I want to conclude with a plea for complex thought. I want to go back to the Finns and Russians at the start of this story, and the truth that “goodies” and “baddies” is not a helpful diagnostic tool for international relations. These things can be true at the same time:
a) The Russian invasion of Ukraine is illegal: Putin is a war criminal
b) The US led invasion of Iraq was illegal: Blair and Bush are war criminals
a) Russian troops are looting, raping and shelling civilian areas
b) Ukraine has Nazis entrenched in the military and in government and commits atrocities against Russians
a) Zelensky is an excellent war leader
b) Zelensky is corrupt and an oligarch puppet
a) Russian subjugation of Chechnya was brutal and a disproportionate response to an Independence movement
b) Russian intervention in Syria saved the Middle East from an ISIS controlled jihadist state
a) Russia is extremely corrupt with a very poor human rights record
b) Western security service narratives such as “Russiagate” and “Skripals” are highly suspect, politically motivated and unevidenced.
a) NATO expansion is unnecessary, threatening to Russia and benefits nobody but the military industrial complex
b) The Russian military industrial complex is equally powerful in its own polity as is Russian nationalism
I could go on, but you get the point. I hold all those points to be true. The media and political class in the UK will trumpet a) and vehemently deny b). Many in the anti-war movement will trumpet b) and vehemently deny a). None of these people have any actual principles. They are simply choosing a side, choosing their “goodies” and “baddies”, their black hats and white hats.

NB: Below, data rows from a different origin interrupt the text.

/-! ### The engines of a tile (R95 to R168, R192 to R217) -/

/-- R102, R140, R159: SETMODE, SETOUT, BSSETMODE, BSSETOUT, VSTRM and VSETOUT replace the field that they set with their command's
fields and finish; SETMODE and BSSETMODE also zero the counts of XR output. Nothing else of the tile, no other tile and no other
register changes. R105, R106, R109, R159: LOAD copies the rows that it names into the shadow set, SWAP exchanges the active and the
shadow set and takes one slot of the feed stream, and VPROG copies a row's 128 words into the program and the constants. Each row that
needed correction is counted; LOAD and SWAP also end the gating of the PE rows (R439), and the ac for which a SWAP was held are a free
value (log entry 6). R439: the array gates its PE rows after 256 ac
with no LOAD, SWAP or PASS in progress, and nothing else changes. -/
def Obligations.SettingAndLoadingCommands : Prop :=
  (∀ (s : State) (t : TileId) (a : Active) (c : Instr) (q : Nat) (current : Option Active) (ok : Bool) (x : Tile) (own : List Nat),
      let n := t.toNat
      let y := s.tile n
      let w := a.cmd
      (c, q, current, ok, x, own) ∈ [
        (.setmode t, 0, s.maCurrent n 4, setmodeOk w, { y with ma := { y.ma with cfg := w.passMode } },
          [arrReg n 0x20, arrReg n 0x28, arrReg n 0x2C]),
        (.setout t, 0, s.maCurrent n 5, w.w0Ok && w.f3 24 8 == 0,
          { y with ma := { y.ma with out := { tensor := w.w1, base := w.w2, stride := w.w3.toNat % 2 ^ 24 } } }, []),
        (.bssetmode t, 1, s.bsCurrent n 2, bssetmodeOk w, { y with bse := { y.bse with cfg := w.bsMode } },
          [tilReg n 0x94, tilReg n 0x98, tilReg n 0x9C]),
        (.bssetout t, 1, s.bsCurrent n 3, w.w0Ok && w.f3 24 8 == 0,
          { y with bse := { y.bse with out := { tensor := w.w1, base := w.w2, stride := w.w3.toNat % 2 ^ 24 } } }, []),
        (.vstrm t, 2, s.vuCurrent n 2, (vstrmFault w).isNone,
          { y with vu := y.vu.setStream (w.w1.toNat % 8) { row := w.f1 3 13, fmt := w.f1 16 4, gstride := w.f2 0 13, vstride := w.f2 13 13 } }, []),
        (.vsetout t, 2, s.vuCurrent n 3, w.w0Ok && w.f3 24 8 == 0,
          { y with vu := { y.vu with out := { tensor := w.w1, base := w.w2, stride := w.w3.toNat % 2 ^ 24 } } }, [])] →
      s.Wf → current = some a → ok = true →
      ∃ u, exec c s = .next u ∧ s.Ran n q a x own u ∧ ∀ b ∈ own, u.reg b = 0) ∧
  (∀ (s : State) (t : TileId) (a : Active) (ecc : RowEcc), s.Wf → (∀ r, ecc ≠ .uncorrectable r) →
      let n := t.toNat
      let y := s.tile n
      let w := a.cmd
      let now := s.now (acDom (n / 64))
      let gate := pwrPage (n / 64) + 0x060
      let rows := if w.w1.toNat / 2 ^ 17 % 2 = 1 then w.w2.toNat % 256 + 1 else w.w1.toNat / 2 ^ 21 % 256 + 1
      let counted := fun (u : State) => ∀ rs, ecc = .corrected rs →
        u.reg64 (tilReg n 0x58) = (s.reg64 (tilReg n 0x58) + rs.length) % 2 ^ 64 ∧
          ∀ r, rs.getLast? = some r → u.reg (tilReg n 0x60) = BitVec.ofNat 32 r.toNat
      let ungated := fun (u : State) => u.reg gate = if y.ma.gated then s.reg gate + 16 else s.reg gate
      (s.maCurrent n 1 = some a → maLoadFault w = none →
        ∃ u x, exec (.maLoad t ecc) s = .next u ∧ x.rows = w.f1 21 8 + 1 ∧ x.cols = w.f2 0 8 + 1 ∧ x.mode = w.f1 18 3 ∧
          x.fmt = w.f1 13 4 ∧ x.image = (List.range rows).map (fun i => s.spadRow n (w.w1.toNat % 2 ^ 13 + i)) ∧
          s.Ran n 0 a { y with ma := { y.ma with gated := false, lastAc := now, shadow := x, shadowFull := true } }
            (gate :: correctedRegs n) u ∧
          counted u ∧ ungated u) ∧
      (s.maCurrent n 2 = some a → w.w0Ok = true → w.w1 = 0 → w.w2 = 0 → w.w3 = 0 →
        ∃ u, exec (.swap ⟨t, ecc⟩) s = .next u ∧
          State.Ran { s with drawn := s.drawn + 2 } n 0 a { y with ma := { y.ma with
              gated := false, lastAc := now, active := y.ma.shadow, shadow := y.ma.active, shadowFull := false,
              feed := y.ma.feed.map (fun f => { f with next := f.next + 1 }) } }
            (gate :: arrReg n 0x08 :: arrReg n 0x0C :: arrReg n 0x10 :: arrReg n 0x18 :: correctedRegs n) u ∧
          u.reg64 (arrReg n 0x08) = (s.reg64 (arrReg n 0x08) + 1) % 2 ^ 64 ∧ counted u ∧ ungated u) ∧
      (s.vuCurrent n 1 = some a → w.w0Ok = true → w.f1 13 19 = 0 → w.w2 = 0 → w.w3 = 0 →
        let words := (unpack 32 128 (s.rowNat n (w.w1.toNat % 2 ^ 13))).map (BitVec.ofNat 32)
        ∃ u, exec (.vprog t ecc) s = .next u ∧
          State.Ran { s with drawn := s.drawn + 1 } n 2 a { y with vu := { y.vu with prog := words.take 112, consts := words.drop 112 } }
            (tilReg n 0xCC :: correctedRegs n) u ∧ counted u)) ∧
  (∀ (s : State) (t : TileId), s.Wf →
      let n := t.toNat
      let y := s.tile n
      (∀ a ∈ (y.engine 0).active, a.cmd.opcode = 0 ∨ 3 < a.cmd.opcode) → 256 ≤ (s.now (acDom (n / 64)) - y.ma.lastAc).toNat →
      ∃ u, exec (.arrayGate t) s = .next u ∧ u.tile n = { y with ma := { y.ma with gated := true } } ∧
        (∀ k, k ≠ n → u.tile k = s.tile k) ∧ { u with tiles := s.tiles } = s)

/-- R100, R112, R117, R124: a PASS whose checks hold forms, for each of its vectors and columns, the exact sum of the products, of the
accumulator entry under ACC_IN and of the addend. Under ACC_OUT entry (m, n) of the accumulator file takes that sum and no scratchpad
byte changes; otherwise the scratchpad takes the drained rows. The feed stream moves on by the pass's vectors, and ARR_SLOTS counts
them. R129, R137, R138, R141, R149: a BSPASS whose checks hold forms the exact sum of the products of the sixteen blocks of a block-row,
an omitted block read as +0, and of entry (m, n) of the accumulator file under ACC_IN. Under ACC_OUT entry (m, n) takes that sum; otherwise the scratchpad takes the drained rows. -/
def Obligations.PassesAccumulateOrDrain : Prop :=
  (∀ (s : State) (t : TileId) (a : Active) (ecc : RowEcc), s.Wf → (∀ r, ecc ≠ .uncorrectable r) →
      let n := t.toNat
      let x := (s.tile n).ma
      let p := a.cmd.pass
      let fd := passFeed x p
      s.maCurrent n 3 = some a → passFault x a.cmd = none →
      ∃ u, exec (.pass t ecc) s = .next u ∧
        (u.tile n).ma.feed = some { fd with next := fd.next + p.m } ∧
        u.reg64 (arrReg n 0x08) = (s.reg64 (arrReg n 0x08) + p.m) % 2 ^ 64 ∧
        (p.accOut = true →
          (∀ m c, m < p.m → c < 128 → Table.get Acc.zero (u.tile n).ma.acc (c * 128 + m) = s.slotValue n p fd m c) ∧
          u.store = s.store) ∧
        (p.accOut = false →
          let rows := (passRows x.cfg p ((s.passValues n p fd).zipIdx.map (fun row => row.1.zipIdx.map (fun v => s.passElem n v.1 row.2 v.2)))).1
          u.store = (s.forEach rows (fun s e => s.setRows n e.1 e.2)).store) ∧
        (∀ k, k ≠ n → u.tile k = s.tile k)) ∧
  (∀ (s : State) (t : TileId) (a : Active) (ecc : RowEcc), s.Wf → (∀ r, ecc ≠ .uncorrectable r) →
      let n := t.toNat
      let x := (s.tile n).bse
      let p := a.cmd.bspass
      let h := TileHeader.read (s.spadRow n p.hdrRow)
      s.bsCurrent n 1 = some a → bspassFault x.cfg a.cmd h = none →
      ∃ u, exec (.bspass t ecc) s = .next u ∧
        u.reg64 (tilReg n 0x84) = (s.reg64 (tilReg n 0x84) + h.nnz) % 2 ^ 64 ∧
        (p.accOut = true →
          (∀ m c, m < p.m → c < 256 → Table.get Acc.zero (u.tile n).bse.acc (m * 256 + c) = s.bsValue n p h m c) ∧
          u.store = s.store) ∧
        (p.accOut = false →
          let rows := (List.range p.m).flatMap (fun m => (encodeRows x.cfg.outFmt (Rnd.ofCode x.cfg.rnd) x.cfg.crest
            ((List.range 256).map (fun c => s.bsElem n (s.bsValue n p h m c) m c))).1)
          u.store = (s.setRows n p.outRow rows).store) ∧
        (∀ k, k ≠ n → u.tile k = s.tile k))

/-- R154 to R157, R159, R160, R185: a VRUN, VCOMB or VFLUSH whose checks hold completes: it finishes and changes nothing of the tile but
the column accumulators, the ledger and scratchpad rows, and no byte of another memory; every corrected row read is counted, and VRUN
counts its groups. A VRUN without a micro-op that writes Y or S leaves the scratchpad, and one without a column sum leaves the
accumulators, which CACC_CLR zeroes. A VRUN of one group that writes only Y writes, in its format and rounding, what its micro-ops give
in each of the LAST lanes from zeroed lane registers, the streams' elements, the pair of P and the constants, and zeros beyond them.
VCOMB writes one pair for each vector: the rounded sum and the maximum of its records. VFLUSH writes the 256 column entries as one
group, rounded to nearest even, and zeroes them where its command says so. -/
def Obligations.VectorUnitCommands : Prop :=
  ∀ (s : State) (t : TileId) (a : Active) (ecc : RowEcc), s.Wf → (∀ r, ecc ≠ .uncorrectable r) →
    let n := t.toNat
    let c := a.cmd
    let y := s.tile n
    let x := y.vu
    let only := fun (u : State) => u.tile n = { y.finish 2 a.seq with vu := { x with cacc := (u.tile n).vu.cacc }, ledger := (u.tile n).ledger } ∧
      (∀ k, k ≠ n → u.tile k = s.tile k) ∧ u.store = { s.store with spad := u.store.spad }
    let counted := fun (u : State) => ∀ rs, ecc = .corrected rs →
      u.reg64 (tilReg n 0x58) = (s.reg64 (tilReg n 0x58) + rs.length) % 2 ^ 64
    (s.vuCurrent n 4 = some a → vrunFault x c = none →
      let r := c.vrun
      let ops := x.ops r
      let start := if r.caccClr then [] else x.cacc
      ∃ u, exec (.vrun t ecc) s = .next u ∧ only u ∧ counted u ∧
        u.reg64 (tilReg n 0xC4) = (s.reg64 (tilReg n 0xC4) + r.v * r.gpv) % 2 ^ 64 ∧
        ((∀ w ∈ ops, uOp w ≠ 0x23) → (u.tile n).vu.cacc = start) ∧
        ((∀ w ∈ ops, uOp w < 0x20 ∨ uOp w = 0x23) → u.store = s.store) ∧
        (∀ out, r.v = 1 → r.gpv = 1 → x.y = some out → (∃ w ∈ ops, uOp w = 0x20) → (∀ w ∈ ops, uOp w ≠ 0x21 ∧ uOp w ≠ 0x22) →
          let pq := s.pairIn n x.p 0
          let lane := fun e => (laneRun ops x.consts (List.replicate 8 0)
            { a := getAt (s.groupIn n x.a 0 0) e, b := getAt (s.groupIn n x.b 0 0) e, p := pq.1, q := pq.2 }).y
          u.store = (s.setRows n out.row (encodeRows out.fmt (Rnd.ofCode r.rnd) r.crest ((List.range 256).map (fun e =>
            if e < r.last then { d := .of (fp32 (lane e)), r := s.srOf n x.out (x.out.index 0 e) } else { d := .of .zero, r := 0 }))).1).store)) ∧
    (s.vuCurrent n 5 = some a → vcombFault c = none →
      let records := c.f1 13 5 + 1
      let vectors := c.f1 18 13 + 1
      ∃ u, exec (.vcomb t ecc) s = .next u ∧ only u ∧ counted u ∧ (u.tile n).vu.cacc = x.cacc ∧
        u.store = (s.setPairs n (c.w2.toNat % 2 ^ 13) ((List.range vectors).map (fun i =>
          let y := s.combine n (c.w1.toNat % 2 ^ 13) records vectors i
          (y.1.1, y.2)))).store) ∧
    (s.vuCurrent n 6 = some a → vflushFault c = none →
      let cols := (List.range 256).map (fun e => ({ d := .of (Table.get Acc.zero x.cacc e).value, r := 0 } : OutElem))
      ∃ u, exec (.vflush t) s = .next u ∧ only u ∧
        u.store = (s.setRows n (c.w1.toNat % 2 ^ 13) (encodeRows (c.f1 13 4) .rne (toSigned 10 (c.f1 17 10)) cols).1).store ∧
        (u.tile n).vu.cacc = if c.w1.toNat / 2 ^ 27 % 2 = 1 then [] else x.cacc)

/-- R104, R142, R167: a command of the array, the block-sparse engine or the vector unit whose checks fail raises the code of its
checks and has no effect of its own. Where several checks fail the code is the lowest, as log entry 14 has it. R89: where the error
correction cannot correct a row that a command of the array, the block-sparse engine, the vector unit or the gather engine reads, the
row is withheld, a BSPASS's header row even where its bytes would fail a check (R150): the command is marked as begun and does not finish, TIL_SP_UE counts the row, no scratchpad byte changes, and the
fault 0x0550 + die of the engine, at the row, goes to curator 0. -/
def Obligations.ChecksAndBadRowsRaise : Prop :=
  (∀ (s : State) (t : TileId) (a : Active) (ecc : RowEcc) (c : Instr) (q code : Nat),
      let n := t.toNat
      let w := a.cmd
      (s.maCurrent n 1 = some a ∧ maLoadFault w = some code ∧ c = .maLoad t ecc ∧ q = 0) ∨
      (s.maCurrent n 3 = some a ∧ passFault (s.tile n).ma w = some code ∧ c = .pass t ecc ∧ q = 0) ∨
      (s.bsCurrent n 1 = some a ∧ bspassFault (s.tile n).bse.cfg w (TileHeader.read (s.spadRow n w.bspass.hdrRow)) = some code ∧
        (ecc = .clean ∨ code = 0x0128) ∧ c = .bspass t ecc ∧ q = 1) ∨
      (s.vuCurrent n 2 = some a ∧ vstrmFault w = some code ∧ c = .vstrm t ∧ q = 2) ∨
      (s.vuCurrent n 4 = some a ∧ vrunFault (s.tile n).vu w = some code ∧ c = .vrun t ecc ∧ q = 2) ∨
      (s.vuCurrent n 5 = some a ∧ vcombFault w = some code ∧ c = .vcomb t ecc ∧ q = 2) ∨
      (s.vuCurrent n 6 = some a ∧ vflushFault w = some code ∧ c = .vflush t ∧ q = 2) →
      exec c s = .next (s.raiseTile n (q + 2) code 0)) ∧
  (∀ (s : State) (t : TileId) (a : Active) (r : BitVec 13) (c : Instr) (q : Nat), s.Wf →
      let n := t.toNat
      let w := a.cmd
      (s.maCurrent n 1 = some a ∧ maLoadFault w = none ∧ c = .maLoad t (.uncorrectable r) ∧ q = 0) ∨
      (s.maCurrent n 2 = some a ∧ w.w0Ok = true ∧ w.reserved123 = true ∧ c = .swap ⟨t, .uncorrectable r⟩ ∧ q = 0) ∨
      (s.maCurrent n 3 = some a ∧ passFault (s.tile n).ma w = none ∧ c = .pass t (.uncorrectable r) ∧ q = 0) ∨
      (s.bsCurrent n 1 = some a ∧ c = .bspass t (.uncorrectable r) ∧ q = 1 ∧
        let fault := bspassFault (s.tile n).bse.cfg w (TileHeader.read (s.spadRow n w.bspass.hdrRow))
        (fault = none ∨ fault ≠ some 0x0128 ∧ r.toNat = w.bspass.hdrRow)) ∨
      (s.vuCurrent n 4 = some a ∧ vrunFault (s.tile n).vu w = none ∧ c = .vrun t (.uncorrectable r) ∧ q = 2) ∨
      (s.vuCurrent n 5 = some a ∧ vcombFault w = none ∧ c = .vcomb t (.uncorrectable r) ∧ q = 2) ∨
      (s.geCurrent n 2 = some a ∧ grunFault ((s.tile n).stream w.stream).cfg w = none ∧ c = .grun t (.uncorrectable r) ∧ q = 5) →
      ∃ u, exec c s = .next u ∧
        ((u.tile n).engine q).active = ((s.tile n).engine q).active.map (fun b => if b.seq == a.seq then { b with begun := true } else b) ∧
        u.reg (tilReg n 0x64) = s.reg (tilReg n 0x64) + 1 ∧ u.store = s.store ∧
        u.nets.causes = s.nets.causes ++ [{ polder := ownerCode (s.tileOwner n), code := 0x0550 + n / 64, kind := q + 2, unit := n, addr := r.toNat * 512 }])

It is no more an ethical choice than supporting a football team.
One final thought on the tone of the coverage of the war both of the media and of supporters of the official western line on social media. Though affecting to be sickened by the atrocities of war, their tone is not of sorrow or devastation, it is triumphalist and jubilant. The amount of war porn and glorying in war is worrying. The mood of the British nation is atavistic. Russians living here are forced on a daily basis to declare antagonism to their own people and homeland.
I have had great difficulty in writing this piece – I have worked on it some three weeks, and the reason is a deep sadness which this unnecessary war has caused me. In the course of my typing any paragraph, somebody has probably been killed or seriously injured in Ukraine, of whatever background. They had a mother and others who loved them. There is no triumph in violent death.